-- ==== Sys2Proof/Certificates/Slice0/Obligations.lean ====
section
/-! DEFINITION. The statements for the provers. Each docstring names the rule of spec/ it comes from, and says
so where a clause is the model's own. -/

open Sys2Proof Sys2Proof.Machine

namespace Sys2Proof.Claims

/-- Rounding half away from zero, one of the two conventions the spec did not choose (R95 (d)). -/
def roundHalfAway (x : ℚ) : ℤ := if 0 ≤ x then ⌊x + 1 / 2⌋ else ⌈x - 1 / 2⌉

/-- Rounding half to even, the other one (R95 (d)). -/
def roundHalfToEven (x : ℚ) : ℤ :=
  if x - ⌊x⌋ < 1 / 2 then ⌊x⌋
  else if 1 / 2 < x - ⌊x⌋ then ⌊x⌋ + 1
  else if ⌊x⌋ % 2 = 0 then ⌊x⌋ else ⌊x⌋ + 1

/-- The quantizer's formula (R90) under another rounding convention. -/
def quantizeWith (rounding : ℚ → ℤ) (w : Word) : ℤ :=
  match sampleValue w with
  | .nan => 0
  | .number v => ((v.map fun x => x * 32767).map rounding).clamp (-32768) 32767

/-- No line of a listing is a `CONFIG`. -/
def noConfig (lines : List Line) : Prop := ∀ t, Line.command (.config t) ∉ lines

/-- The state and the output list after a packet, cell by cell of the lifecycle table (R73). -/
def lifecycleCell (s : State) (p : List Word) : Lifecycle × List OutPacket :=
  match s.state, decode p with
  | .unconf, .command (.config t) =>
    if 1 ≤ t.toInt then (.ready, s.outp) else (.error, s.outp ++ [[0xE000, 0x0001]])
  | .unconf, .command (.process _ _) => (.error, s.outp ++ [[0xE000, 0x0003]])
  | .unconf, .command .stop => (.unconf, s.outp)
  | .unconf, .illegal _ => (.error, s.outp ++ [[0xE000, 0x0004]])
  | .ready, .command (.config _) => (.error, s.outp ++ [[0xE000, 0x0003]])
  | .ready, .command (.process r x) =>
    let t := s.trate.getD 0
    if t.toInt ≤ r.toInt then
      if outLen x.length r.toInt.toNat t.toInt.toNat = 0 ∧ Config.emitEmpty = false then (.ready, s.outp)
      else (.ready, s.outp ++ [blkPacket (outputBlock r.toInt.toNat t.toInt.toNat x)])
    else (.error, s.outp ++ [[0xE000, 0x0002]])
  | .ready, .command .stop => (.unconf, s.outp)
  | .ready, .illegal _ => (.error, s.outp ++ [[0xE000, 0x0004]])
  | .error, .command .stop => (.unconf, s.outp)
  | .error, _ => (.error, s.outp)

end Sys2Proof.Claims

/-! ### Packets and commands (spec/30_encoding.md) -/

/-- R54, R55, R61, R65: a well-formed command is read back from its packet, every operand at every value. -/
def Obligations.DecodeOfEncode : Prop :=
  ∀ i : Instr, i.wellFormed = true → decode (encode i) = .command i

/-- R54, R55, R61, R65: each command has one packet, and only well-formed commands are decoded. -/
def Obligations.EncodeOfDecode : Prop :=
  ∀ (p : List Word) (i : Instr), decode p = .command i → i.wellFormed = true ∧ encode i = p

/-- R61: the three legal arms of `decode`, each exactly. -/
def Obligations.DecodeArmsExactly : Prop :=
  (∀ p t, decode p = .command (.config t) ↔
    ∃ h : Word, p = [h, t] ∧ h.toNat / 2 ^ 24 = 1 ∧ h.toNat % 2 ^ 24 = 0) ∧
  (∀ p r x, decode p = .command (.process r x) ↔
    ∃ h : Word, p = h :: r :: x ∧ h.toNat / 2 ^ 24 = 2 ∧ p.length = h.toNat % 2 ^ 24 + 2) ∧
  (∀ p, decode p = .command .stop ↔
    ∃ h : Word, p = [h] ∧ h.toNat / 2 ^ 24 = 3 ∧ h.toNat % 2 ^ 24 = 0)

/-- R62: when a packet is illegal, and that it then raises `ILLEGAL` or, in `ERROR`, is dropped. -/
def Obligations.IllegalPacketsExactly : Prop :=
  (∀ p : List Word, (∃ why, decode p = .illegal why) ↔
    p = [] ∨ ∃ (h : Word) (rest : List Word), p = h :: rest ∧
      ((h.toNat / 2 ^ 24 = 0 ∨ 4 ≤ h.toNat / 2 ^ 24) ∨
       (h.toNat / 2 ^ 24 = 1 ∧ (h.toNat % 2 ^ 24 ≠ 0 ∨ p.length ≠ 2)) ∨
       (h.toNat / 2 ^ 24 = 2 ∧ p.length ≠ h.toNat % 2 ^ 24 + 2) ∨
       (h.toNat / 2 ^ 24 = 3 ∧ (h.toNat % 2 ^ 24 ≠ 0 ∨ p.length ≠ 1)))) ∧
  (∀ (s : State) (p : List Word) (rest : List Event) (why : IllegalReason),
    s.cmd = .packet p :: rest → decode p = .illegal why →
      (s.state ≠ .error → step s = .next { s with
        cmd := rest, cause := .illegal, state := .error, outp := s.outp ++ [[0xE000, 0x0004]] }) ∧
      (s.state = .error → step s = .next { s with cmd := rest }))

/-- R54, R55, R65, R61: words written out from the encodings. That the last two packets are illegal is R62's; the
reason each of them names is the model's own (log entry 11), since R62 has all packets illegal alike. -/
def Obligations.WrittenOutWordsDecode : Prop :=
  decode [0x01000000, 0x00001F40] = .command (.config 8000) ∧
  decode [0x02000002, 0x0000BB80, 0x3F000000, 0xBF000000] =
    .command (.process 48000 [0x3F000000, 0xBF000000]) ∧
  decode [0x02000000, 0x0000BB80] = .command (.process 48000 []) ∧
  decode [0x03000000] = .command .stop ∧
  decode [0x01000001, 0x00001F40] = .illegal .reservedLen ∧
  decode [0x04000000] = .illegal .unassignedOpcode

/-- R55, R140: which blocks a `PROCESS` packet can carry. -/
def Obligations.BlockLengthLimit : Prop :=
  ∀ (r : Word) (x : List Word), (∃ p, decode p = .command (.process r x)) ↔ x.length ≤ 2 ^ 24 - 1

/-! ### Steps, reset and the session commands -/

/-- R35, R36: the step at a packet that decodes to a command runs that command, with the packet taken off the
input; and `withFetchWord` (the model's own) makes an opcode-table word the very next packet. -/
def Obligations.StepRunsDecodedCommand : Prop :=
  (∀ (s : State) (p : List Word) (rest : List Event) (i : Instr),
    s.cmd = .packet p :: rest → decode p = .command i → step s = exec i { s with cmd := rest }) ∧
  (∀ (s : State) (nbits w : Nat) (i : Instr),
    decodeTableWord nbits w = some i → step (s.withFetchWord nbits w) = exec i s)

/-- R22: the values after reset, and after `STOP` from any state. -/
def Obligations.ResetAndStopValues : Prop :=
  (State.reset.state.code = 0b00 ∧ State.reset.cause.code = 0 ∧ State.reset.trate = none ∧
    State.reset.outp = []) ∧
  ∀ s : State, ∃ s', exec .stop s = .next s' ∧ s'.state.code = 0b00 ∧ s'.cause.code = 0 ∧
    s'.trate = none ∧ s'.outp = s.outp ∧ s'.cmd = s.cmd

/-- R130: the reset input gives the registers their reset values and emits nothing, as `STOP` does. -/
def Obligations.HardwareResetActsAsStop : Prop :=
  ∀ (s : State) (rest : List Event), s.cmd = .reset :: rest →
    step s = .next { s with
      cmd := rest, state := State.reset.state, cause := State.reset.cause, trate := State.reset.trate } ∧
    step s = exec .stop { s with cmd := rest }

/-- The model's choice for a step with no event to take (log entry 7), read from R126 and R134: RQ stays idle
with its registers held. -/
def Obligations.IdleWithoutEvents : Prop := ∀ s : State, s.cmd = [] → step s = .next s

/-- R70: `CONFIG t` in each state of the lifecycle. -/
def Obligations.ConfigByState : Prop :=
  ∀ (t : Word) (s : State),
    (s.state = .unconf → 1 ≤ t.toInt →
      exec (.config t) s = .next { s with trate := some t, state := .ready }) ∧
    (s.state = .unconf → t.toInt ≤ 0 →
      exec (.config t) s = .next { s with
        cause := .cfgTarget, state := .error, outp := s.outp ++ [[0xE000, 0x0001]] }) ∧
    (s.state = .ready →
      exec (.config t) s = .next { s with
        cause := .protocol, state := .error, outp := s.outp ++ [[0xE000, 0x0003]] }) ∧
    (s.state = .error → exec (.config t) s = .next s)

/-- R72: `STOP` in every state; in `UNCONF` (with the invariant of R22 and R23) it changes nothing. -/
def Obligations.StopInEveryState : Prop :=
  (∀ s : State, exec .stop s = .next { s with state := .unconf, cause := .none, trate := none }) ∧
  (∀ s : State, Inv s → s.state = .unconf → exec .stop s = .next s)

/-! ### PROCESS (spec/43_process.md) -/

/-- R107: the block that a successful `PROCESS` emits, and that only the ratio of the rates matters. Where
the block is empty, the model's parameter `EMIT_EMPTY` decides (R104). -/
def Obligations.ProcessEmitsTransformedBlock : Prop :=
  (∀ (r t : Word) (x : List Word) (s : State),
    s.state = .ready → s.trate = some t → 1 ≤ t.toInt → t.toInt ≤ r.toInt →
      let R := r.toInt.toNat
      let T := t.toInt.toNat
      let nout := (2 * x.length * T + R) / (2 * R)
      let out := (List.range nout).map fun i =>
        BitVec.ofInt 16 (qnt (x.getD (min (max ((2 * i * R + T) / (2 * T)) 0) (x.length - 1)) 0))
      exec (.process r x) s = .next (if nout = 0 ∧ Config.emitEmpty = false then s
        else { s with outp := s.outp ++ [blkPacket out] })) ∧
  (∀ (c R T : Nat) (x : List Word), 1 ≤ c → 1 ≤ T → T ≤ R →
    outputBlock (c * R) (c * T) x = outputBlock R T x)

/-- R102: `CFG_RATES` is raised exactly when `r < TRATE`, which covers every `r <= 0`. -/
def Obligations.RateCheckExactly : Prop :=
  ∀ (r t : Word) (x : List Word) (s : State),
    s.state = .ready → s.trate = some t → 1 ≤ t.toInt →
      (r.toInt < t.toInt → exec (.process r x) s = .next { s with
        cause := .cfgRates, state := .error, outp := s.outp ++ [[0xE000, 0x0002]] }) ∧
      (t.toInt ≤ r.toInt → ∃ s', exec (.process r x) s = .next s' ∧ s'.state = .ready ∧
        s'.cause = s.cause ∧ s'.trate = some t) ∧
      (r.toInt ≤ 0 → r.toInt < t.toInt)

/-- R109: the order of the checks in `PROCESS`: the state, then the rate relation (`CFG_RATES`), then the
transform. In `UNCONF` and `ERROR` neither operand is looked at; the sample words are looked at by none of the
checks. An empty block goes by the parameter `EMIT_EMPTY` (R104). -/
def Obligations.ProcessChecksInOrder : Prop :=
  (∀ r x (s : State), s.state = .error → exec (.process r x) s = .next s) ∧
  (∀ r x (s : State), s.state = .unconf → exec (.process r x) s = .next { s with
    cause := .protocol, state := .error, outp := s.outp ++ [[0xE000, 0x0003]] }) ∧
  (∀ (r t : Word) x (s : State), s.state = .ready → s.trate = some t → 1 ≤ t.toInt →
    (r.toInt < t.toInt → ∃ s', s'.state = .error ∧ s'.cause = .cfgRates ∧ s'.trate = some t ∧ s'.cmd = s.cmd ∧
      s'.outp = s.outp ++ [[0xE000, 0x0002]] ∧ ∀ y, exec (.process r y) s = .next s') ∧
    (t.toInt ≤ r.toInt → ∃ s', exec (.process r x) s = .next s' ∧ s'.state = .ready ∧ s'.cause = s.cause ∧
      s'.trate = some t ∧ s'.cmd = s.cmd ∧
      s'.outp = if outLen x.length r.toInt.toNat t.toInt.toNat = 0 ∧ Config.emitEmpty = false then s.outp
        else s.outp ++ [blkPacket (outputBlock r.toInt.toNat t.toInt.toNat x)]))
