/-- The tag of a `BLK` packet is `0x10` for a block of any length, its length being taken in 24 bits. -/
theorem isErrPacket_blkPacket (out : List OutWord) : isErrPacket (blkPacket out) = false := by
  have htag : ((BitVec.ofNat 16 (0x10 * 2 ^ 8 + out.length % 2 ^ 24 / 2 ^ 16)).extractLsb' 8 8).toNat = 0x10 := by
    rw [BitVec.extractLsb'_toNat, BitVec.toNat_ofNat, Nat.shiftRight_eq_div_pow]
    omega
  refine decide_eq_false fun herr => ?_
  rw [herr] at htag
  exact absurd htag (by decide)

@[simp] theorem wentWrong_emit (p : OutPacket) (s : State) :
    wentWrong (emit p s) = (wentWrong s || isErrPacket p) := by
  simp [wentWrong]

@[simp] theorem wentWrong_raiseError (c : Cause) (s : State) : wentWrong (raiseError c s) = true := by
  rw [raiseError, wentWrong_emit, isErrPacket_errPacket, Bool.or_true]

@[simp] theorem wentWrong_emitBlock (out : List OutWord) (s : State) :
    wentWrong (emitBlock out s) = wentWrong s := by
  obtain ⟨_, heq⟩ | ⟨_, _, heq⟩ := emitBlock_cases out s
  · rw [heq, wentWrong_emit, isErrPacket_blkPacket, Bool.or_false]
  · rw [heq]

/-- An error that `STATE` shows has its packet on `OUTP`. -/
def ErrorOnPort (s : State) : Prop := s.state = .error → wentWrong s = true

/-- At `s'` the run has gone wrong exactly if it had at `s` or shows `ERROR` now. -/
def WrongOnlyByError (s s' : State) : Prop := wentWrong s' = true ↔ wentWrong s = true ∨ s'.state = .error

/-- What emits no `ERR` packet and does not enter `ERROR` tells nothing new. -/
theorem wrongOnlyByError_of_quiet {s s' : State} (hs : ErrorOnPort s) (hport : wentWrong s' = wentWrong s)
    (hstate : s'.state = .error → s.state = .error) : WrongOnlyByError s s' := by
  rw [WrongOnlyByError, hport]
  exact (or_iff_left_of_imp fun herr => hs (hstate herr)).symm

theorem wrongOnlyByError_raiseError (c : Cause) (s : State) : WrongOnlyByError s (raiseError c s) := by
  simp [WrongOnlyByError]

theorem wrongOnlyByError_illegalPacket {s : State} (hs : ErrorOnPort s) : WrongOnlyByError s (illegalPacket s) := by
  obtain ⟨_, hdrop⟩ | ⟨_, hraise⟩ := illegalPacket_cases s
  · rw [hdrop]
    exact wrongOnlyByError_of_quiet hs rfl id
  · rw [hraise]
    exact wrongOnlyByError_raiseError .illegal s

theorem wrongOnlyByError_discardSession {s : State} (hs : ErrorOnPort s) : WrongOnlyByError s (discardSession s) :=
  wrongOnlyByError_of_quiet hs rfl nofun

theorem wrongOnlyByError_exec {i : Instr} {s s' : State} (hs : ErrorOnPort s) (h : exec i s = .next s') :
    WrongOnlyByError s s' := by
  obtain ⟨_, _, rfl⟩ | ⟨_, rfl⟩ | ⟨_, t, _, ⟨_, rfl⟩ | ⟨_, rfl⟩⟩ | ⟨_, _, _, rfl⟩ |
    ⟨_, _, _, _, rfl⟩ | ⟨_, _, _, _, _, _, _, ⟨_, rfl⟩ | ⟨_, rfl⟩⟩ := exec_next_cases i s s' h
  · exact wrongOnlyByError_of_quiet hs rfl id
  · exact wrongOnlyByError_discardSession hs
  · exact wrongOnlyByError_raiseError .cfgTarget s
  · exact wrongOnlyByError_of_quiet hs rfl nofun
  · exact wrongOnlyByError_raiseError .protocol s
  · exact wrongOnlyByError_raiseError .protocol s
  · exact wrongOnlyByError_raiseError .cfgRates s
  · exact wrongOnlyByError_of_quiet hs (wentWrong_emitBlock _ s) (emitBlock_state _ s ▸ id)

theorem wrongOnlyByError_step {s s' : State} (hs : ErrorOnPort s) (h : step s = .next s') :
    WrongOnlyByError s s' := by
  have htaken (rest : List Event) : ErrorOnPort { s with cmd := rest } := hs
  obtain ⟨_, hstep⟩ | ⟨rest, _, hstep⟩ | ⟨p, rest, i, _, _, hstep⟩ | ⟨p, rest, why, _, _, hstep⟩ :=
    step_eq_of_event s
  · obtain rfl := Host.Outcome.next.inj (hstep ▸ h)
    exact wrongOnlyByError_of_quiet hs rfl id
  · obtain rfl := Host.Outcome.next.inj (hstep ▸ h)
    exact wrongOnlyByError_discardSession (htaken rest)
  · exact wrongOnlyByError_exec (s := { s with cmd := rest }) (htaken rest) (hstep ▸ h)
  · obtain rfl := Host.Outcome.next.inj (hstep ▸ h)
    exact wrongOnlyByError_illegalPacket (htaken rest)

/-- Some state of the first `k` steps from `s`, its start included, is `ERROR`. -/
def ShowsError (k : Nat) (s : State) : Prop := ∃ j, j ≤ k ∧ ∃ u, run j s = .next u ∧ u.state = .error

theorem showsError_of_error {s : State} (hs : s.state = .error) (k : Nat) : ShowsError k s :=
  ⟨0, Nat.zero_le k, s, run_zero s, hs⟩

theorem showsError_succ_iff {s u : State} (h : step s = .next u) (k : Nat) :
    ShowsError (k + 1) s ↔ s.state = .error ∨ ShowsError k u := by
  constructor
  · rintro ⟨j, hj, v, hrun, hv⟩
    cases j with
    | zero =>
      obtain rfl := Host.Outcome.next.inj hrun
      exact .inl hv
    | succ j =>
      rw [run_succ_of_next h] at hrun
      exact .inr ⟨j, Nat.le_of_succ_le_succ hj, v, hrun, hv⟩
  · rintro (hs | ⟨j, hj, v, hrun, hv⟩)
    · exact showsError_of_error hs (k + 1)
    · exact ⟨j + 1, Nat.succ_le_succ hj, v, by rwa [run_succ_of_next h], hv⟩
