-- ==== Sys2Proof/Machine/State.lean ====
section
/-! DEFINITION. The state of the machine: every element of 10_state.md, with the run's input (R9) and the optional
observer's records (R80); the state right after reset (R24); and the reasons a step can stop. -/

namespace Sys2Proof.Machine

/-- `STATUS` (R22). -/
inductive Status where
  | run | doneEnd | doneEos | errCorrupt
  deriving DecidableEq, Repr

/-- `CAUSE` (R23, R87): which of the three rules raised `CorruptStream`. -/
inductive Cause where
  | noCause | badRef | firstNotLiteral | tableFull
  deriving DecidableEq, Repr

/-- One record of the observer (R80, D12): the code, the width it was read at, its chunk, and the table length
after the step. -/
structure TraceRecord where
  code : Nat
  width : Format
  chunk : ByteString
  tableSize : Nat
  deriving DecidableEq, Repr

/-- The machine's state; the names are those of 10_state.md in lower case. -/
structure State where
  /-- `IN`, the whole input; its length is `N` (R9, R12; log 1). -/
  input : ByteString
  /-- `IPOS`, the number of input bytes pulled so far (R12). -/
  ipos : Nat
  /-- `BUF`, the byte most recently pulled (R13). -/
  buf : Byte
  /-- `BPOS`, how many bits of `BUF` are consumed (R13). -/
  bpos : Nat
  /-- `WIDTH` (R14). -/
  width : Format
  /-- `TAB`: element `k` is entry `258 + k` (R18; log 4). -/
  tab : List ByteString
  /-- `PREV` (R20). -/
  prev : ByteString
  /-- `OUT` (R21). -/
  out : ByteString
  /-- `STATUS` (R22). -/
  status : Status
  /-- `CAUSE` (R23). -/
  cause : Cause
  /-- `ECODE` (R23). -/
  ecode : BitVec 12
  /-- `HAS_TRACE` of this build (R9, R80; log 2). -/
  hasTrace : Bool
  /-- The records the observer has been given (R80; log 3). -/
  trace : List TraceRecord
  deriving DecidableEq, Repr

/-- `TLEN`: the number of slots, placeholders included (R15; log 4). -/
def State.tlen (s : State) : Nat := Config.firstDyn + s.tab.length

/-- `N`, the length of the input (R9). -/
def State.inputLength (s : State) : Nat := s.input.length

/-- The bit cursor: the position of the next unread bit of the input (R11). -/
def State.cursor (s : State) : Nat := 8 * s.ipos - (8 - s.bpos)

/-- What the class of the next code depends on (R42, R44). -/
def State.ctx (s : State) : DecodeCtx := ⟨s.width, s.prev.isEmpty, s.tlen⟩

/-- The state after reset (R24, R95). The input is a parameter of the run and nothing is placed in it here (log 1);
`hasTrace` is the build's open parameter (log 2); no record has been delivered (log 3). -/
def State.reset : State where
  input := []
  ipos := 0
  buf := 0
  bpos := 8
  width := .w9
  tab := []
  prev := []
  out := []
  status := .run
  cause := .noCause
  ecode := 0
  hasTrace := Config.hasTrace
  trace := []

/-- The reasons a step stops with a fault. -/
inductive Fault where
  /-- Raised by `step` when `STATUS` is not `RUN`: no step is defined there until the next reset, and nothing
  changes (R79, U10 "stuck"). Safe: the model stops where the block stops (log 6). -/
  | stopped
  deriving DecidableEq, Repr

/-- The reasons the model gives no meaning. -/
inductive Refusal where
  /-- Raised by `exec` for an instruction without a meaning; no instruction is in that case. Safe. -/
  | notModelled (mnemonic : String)
  /-- Raised by `step` when the decoder rejects: no state that a run reaches does (log 8). Safe. -/
  | rejected (e : DecodeError)
  /-- Raised by a meaning applied in a state where its row's condition is false; `step` never does that
  (log 9). Safe. -/
  | rowNotSelected
  /-- Raised by a read of fewer than 1 or more than 32 bits, which is not a form of `read_bits` (R58, U10, D15);
  the driver never asks for one (log 13). Safe. -/
  | readBitsOutOfRange
  /-- Raised by a `feed` of a value outside 0..4095, which is not a form of `feed` (R60, U10 "refuse"); the driver
  never feeds one (log 19). Safe. -/
  | feedOutOfRange
  deriving DecidableEq, Repr

end Sys2Proof.Machine
end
___
**Task to complete**
Looking over the entries above, how many lines contain the string "registers"? State the number and nothing else.

**Solution**
2